• WHAT TO PRODUCE
Extract the complete listing and repeat it word for word.

• DATA FOR THIS EXERCISE

------

/-- MC_MBOX (19, R482): DONE and REFUSED clear first and LEN takes its value; GO while BUSY or DONE is 1 is ignored and sets REFUSED; else the
packet of LEN bytes in the request buffer is queued with the MC. -/
def writeMbox (s : State) (v : Word) : State :=
  let s1 := writeFields s MC_MBOX 0 v
  if fieldIn v MC_MBOX_GO = 0 then s1
  else if fg s1 MC_MBOX_BUSY 0 = 1 ∨ fg s1 MC_MBOX_DONE 0 = 1 then fs s1 MC_MBOX_REFUSED 0 1
  else
    let n := fieldIn v MC_MBOX_LEN
    let s2 := fs s1 MC_MBOX_BUSY 0 1
    { s2 with mc := { s2.mc with inbox := s2.mc.inbox ++ [((3, 0), memRead s2 (ctrlBase + mboxRequest) (min n mboxSize))] } }

/-- A write of a register with the access codes alone whose named field keeps its value at 0 (06, 12). -/
def writeNonzero (s : State) (r : Reg) (i : Nat) (v : Word) (f : Fld) : State :=
  writeFields s r i (if fieldIn v f = 0 then withField v f.hi f.lo (fg s f i) else v)

def writePacketOnly (s : State) (r : Reg) (i : Nat) (v : Word) : State :=
  writeGuarded s r i v (packetFields r) FAB_CHIP_WRITE_REFUSED 0

/-- A word written to instance i of a register. `locked` holds while IMG_RESTORE runs (18, R452). -/
def writeReg (s : State) (r : Reg) (i : Nat) (v : Word) (locked : Bool) : State :=
  if r = MOD_KERF_SEED_LO then writeUnless s (hasJob s) r i v [ MOD_KERF_SEED_LO_SEED_LO] MOD_KERF_STATUS_SEED_WRITE_REFUSED 0
  else if r = MOD_KERF_SEED_HI then writeUnless s (hasJob s) r i v [ MOD_KERF_SEED_HI_SEED_HI] MOD_KERF_STATUS_SEED_WRITE_REFUSED 0
  else if r = MOD_ACCUM_CFG then writeAccum s v
  else if r = ME_SPILL then writeSpill s i v
  else if r = MOD_SHADOW_CFG then writeShadowCfg s v
  else if r = MOD_SHADOW_GRP_CFG then writeShadowGrp s i v
  else if r = MOD_SHADOW_GRP_CNT then writeShadowCnt s i v
  else if r = WARD_QCFG then writeQcfg s i v
  else if r = WARD_QBIND then writeQbind s i v
  else if r = WARD_QARR_CFG then writeQarr s r i v [WARD_QARR_CFG_WINDOW, WARD_QARR_CFG_NRANK]
  else if r = WARD_QARR_BASE_LO then writeQarr s r i v [WARD_QARR_BASE_LO_BASE_LO]
  else if r = WARD_QARR_BASE_HI then writeQarr s r i v [WARD_QARR_BASE_HI_BASE_HI]
  else if r = WARD_SCFG then writeScfg s i v locked
  else if r = WARD_SRING_LO then writeStreamReg s r i v [WARD_SRING_LO_BASE_LO]
  else if r = WARD_SRING_HI then writeStreamReg s r i v [WARD_SRING_HI_BASE_HI]
  else if r = WARD_SSTEP then writeStreamReg s r i v [WARD_SSTEP_STEP]
  else if r = WARD_SDBELL then doorbell s i v.toNat hostClient
  else if r = WARD_FLAG then writeFlag s i v
  else if r = WARD_FSIG then flagSignal s i (fieldIn v WARD_FSIG_INC) hostClient
  else if r = WARD_FCFG then writeFcfg s i v
  else if r = MOD_QUIESCE_CFG then writeNonzero s r i v MOD_QUIESCE_CFG_WINDOW
  else if r = VE_KSCTL then
    (let s1 := clearBits s r i v
     if fieldIn v VE_KSCTL_DIGEST_REQ = 1 then kstoreDigest s1 i else s1)
  else if r = MOD_GBIN_TENSOR then writeUnless s (moduleEnabled s) r i v [ MOD_GBIN_TENSOR_TENSOR] MOD_GBIN_STAT_REFUSED i
  else if r = MOD_GBIN_CFG then writeGbin s i v
  else if r = MOD_SCHED_BASE_LO then writeUnless s (hasJob s) r i v [ MOD_SCHED_BASE_LO_BASE_LO] MOD_SCHED_CFG_WRITE_REFUSED 0
  else if r = MOD_SCHED_BASE_HI then writeUnless s (hasJob s) r i v [ MOD_SCHED_BASE_HI_BASE_HI] MOD_SCHED_CFG_WRITE_REFUSED 0
  else if r = MOD_SCHED_CFG then writeUnless s (hasJob s) r i v [ MOD_SCHED_CFG_GROUPS] MOD_SCHED_CFG_WRITE_REFUSED 0
  else if r = MOD_T2SLOT_RANGE then writeSlotRange s i v
  else if r = MOD_T2SLOT_CTL then writeSlotCtl s i v
  else if r = MOD_PPOOL_BASE_LO then writePoolBase s r v MOD_PPOOL_BASE_LO_BASE_LO
  else if r = MOD_PPOOL_BASE_HI then writePoolBase s r v MOD_PPOOL_BASE_HI_BASE_HI
  else if r = MOD_PPOOL_CFG then writePoolCfg s v
  else if r = MOD_PPOOL_OP then writePoolOp s (fieldIn v MOD_PPOOL_OP_OP) (fieldIn v MOD_PPOOL_OP_SEQ)
  else if r = MOD_T1_CFG then writeT1Cfg s v
  else if packetOnly.contains r then writePacketOnly s r i v
  else if r = FAB_CFG then writeNonzero s r i v FAB_CFG_E2E_TIMEOUT
  else if r = MOD_COLL_CTL then (if fieldIn v MOD_COLL_CTL_CLEAR = 1 then clearStragglers s else s)
  else if r = JNL_REPLAY then (if moduleEnabled s then s else writeFields s r i v)
  else if r = PWR_CTRL then writePwrCtrl s v
  else if r = THM_CFG then writeThm s v
  else if r = PWR_FBU_BYTES then writeBudget s r i v
  else if r = PWR_FBU_LIM then writeBudget s r i v
  else if r = WARD_VOTE_HOST then writeWardVote s i v
  else if r = MOD_PSTATE then writePstate s v
  else if r = PWR_SVOTE then writeSvote s v
  else if r = MOD_IRQ_WATCH then writeWatch s i v
  else if r = MC_MBOX then writeMbox s v
  else if r = MOD_HOST_CLK then writeHostClk s v
  else if r = MOD_HOST_RELEASE then writeRelease s v
  else if r = MOD_PCIE_CFG then writePcie s v
  else if r = WARD_RST then writeWardRst s i v
  else writeFields s r i v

------

• WRITTEN RESPONSE
/-- MC_MBOX (19, R482): DONE and REFUSED clear first and LEN takes its value; GO while BUSY or DONE is 1 is ignored and sets REFUSED; else the
packet of LEN bytes in the request buffer is queued with the MC. -/
def writeMbox (s : State) (v : Word) : State :=
  let s1 := writeFields s MC_MBOX 0 v
  if fieldIn v MC_MBOX_GO = 0 then s1
  else if fg s1 MC_MBOX_BUSY 0 = 1 ∨ fg s1 MC_MBOX_DONE 0 = 1 then fs s1 MC_MBOX_REFUSED 0 1
  else
    let n := fieldIn v MC_MBOX_LEN
    let s2 := fs s1 MC_MBOX_BUSY 0 1
    { s2 with mc := { s2.mc with inbox := s2.mc.inbox ++ [((3, 0), memRead s2 (ctrlBase + mboxRequest) (min n mboxSize))] } }

/-- A write of a register with the access codes alone whose named field keeps its value at 0 (06, 12). -/
def writeNonzero (s : State) (r : Reg) (i : Nat) (v : Word) (f : Fld) : State :=
  writeFields s r i (if fieldIn v f = 0 then withField v f.hi f.lo (fg s f i) else v)

def writePacketOnly (s : State) (r : Reg) (i : Nat) (v : Word) : State :=
  writeGuarded s r i v (packetFields r) FAB_CHIP_WRITE_REFUSED 0

/-- A word written to instance i of a register. `locked` holds while IMG_RESTORE runs (18, R452). -/
def writeReg (s : State) (r : Reg) (i : Nat) (v : Word) (locked : Bool) : State :=
  if r = MOD_KERF_SEED_LO then writeUnless s (hasJob s) r i v [ MOD_KERF_SEED_LO_SEED_LO] MOD_KERF_STATUS_SEED_WRITE_REFUSED 0
  else if r = MOD_KERF_SEED_HI then writeUnless s (hasJob s) r i v [ MOD_KERF_SEED_HI_SEED_HI] MOD_KERF_STATUS_SEED_WRITE_REFUSED 0
  else if r = MOD_ACCUM_CFG then writeAccum s v
  else if r = ME_SPILL then writeSpill s i v
  else if r = MOD_SHADOW_CFG then writeShadowCfg s v
  else if r = MOD_SHADOW_GRP_CFG then writeShadowGrp s i v
  else if r = MOD_SHADOW_GRP_CNT then writeShadowCnt s i v
  else if r = WARD_QCFG then writeQcfg s i v
  else if r = WARD_QBIND then writeQbind s i v
  else if r = WARD_QARR_CFG then writeQarr s r i v [WARD_QARR_CFG_WINDOW, WARD_QARR_CFG_NRANK]
  else if r = WARD_QARR_BASE_LO then writeQarr s r i v [WARD_QARR_BASE_LO_BASE_LO]
  else if r = WARD_QARR_BASE_HI then writeQarr s r i v [WARD_QARR_BASE_HI_BASE_HI]
  else if r = WARD_SCFG then writeScfg s i v locked
  else if r = WARD_SRING_LO then writeStreamReg s r i v [WARD_SRING_LO_BASE_LO]
  else if r = WARD_SRING_HI then writeStreamReg s r i v [WARD_SRING_HI_BASE_HI]
  else if r = WARD_SSTEP then writeStreamReg s r i v [WARD_SSTEP_STEP]
  else if r = WARD_SDBELL then doorbell s i v.toNat hostClient
  else if r = WARD_FLAG then writeFlag s i v
  else if r = WARD_FSIG then flagSignal s i (fieldIn v WARD_FSIG_INC) hostClient
  else if r = WARD_FCFG then writeFcfg s i v
  else if r = MOD_QUIESCE_CFG then writeNonzero s r i v MOD_QUIESCE_CFG_WINDOW
  else if r = VE_KSCTL then
    (let s1 := clearBits s r i v
     if fieldIn v VE_KSCTL_DIGEST_REQ = 1 then kstoreDigest s1 i else s1)
  else if r = MOD_GBIN_TENSOR then writeUnless s (moduleEnabled s) r i v [ MOD_GBIN_TENSOR_TENSOR] MOD_GBIN_STAT_REFUSED i
  else if r = MOD_GBIN_CFG then writeGbin s i v
  else if r = MOD_SCHED_BASE_LO then writeUnless s (hasJob s) r i v [ MOD_SCHED_BASE_LO_BASE_LO] MOD_SCHED_CFG_WRITE_REFUSED 0
  else if r = MOD_SCHED_BASE_HI then writeUnless s (hasJob s) r i v [ MOD_SCHED_BASE_HI_BASE_HI] MOD_SCHED_CFG_WRITE_REFUSED 0
  else if r = MOD_SCHED_CFG then writeUnless s (hasJob s) r i v [ MOD_SCHED_CFG_GROUPS] MOD_SCHED_CFG_WRITE_REFUSED 0
  else if r = MOD_T2SLOT_RANGE then writeSlotRange s i v
  else if r = MOD_T2SLOT_CTL then writeSlotCtl s i v
  else if r = MOD_PPOOL_BASE_LO then writePoolBase s r v MOD_PPOOL_BASE_LO_BASE_LO
  else if r = MOD_PPOOL_BASE_HI then writePoolBase s r v MOD_PPOOL_BASE_HI_BASE_HI
  else if r = MOD_PPOOL_CFG then writePoolCfg s v
  else if r = MOD_PPOOL_OP then writePoolOp s (fieldIn v MOD_PPOOL_OP_OP) (fieldIn v MOD_PPOOL_OP_SEQ)
  else if r = MOD_T1_CFG then writeT1Cfg s v
  else if packetOnly.contains r then writePacketOnly s r i v
  else if r = FAB_CFG then writeNonzero s r i v FAB_CFG_E2E_TIMEOUT
  else if r = MOD_COLL_CTL then (if fieldIn v MOD_COLL_CTL_CLEAR = 1 then clearStragglers s else s)
  else if r = JNL_REPLAY then (if moduleEnabled s then s else writeFields s r i v)
  else if r = PWR_CTRL then writePwrCtrl s v
  else if r = THM_CFG then writeThm s v
  else if r = PWR_FBU_BYTES then writeBudget s r i v
  else if r = PWR_FBU_LIM then writeBudget s r i v
  else if r = WARD_VOTE_HOST then writeWardVote s i v
  else if r = MOD_PSTATE then writePstate s v
  else if r = PWR_SVOTE then writeSvote s v
  else if r = MOD_IRQ_WATCH then writeWatch s i v
  else if r = MC_MBOX then writeMbox s v
  else if r = MOD_HOST_CLK then writeHostClk s v
  else if r = MOD_HOST_RELEASE then writeRelease s v
  else if r = MOD_PCIE_CFG then writePcie s v
  else if r = WARD_RST then writeWardRst s i v
  else writeFields s r i v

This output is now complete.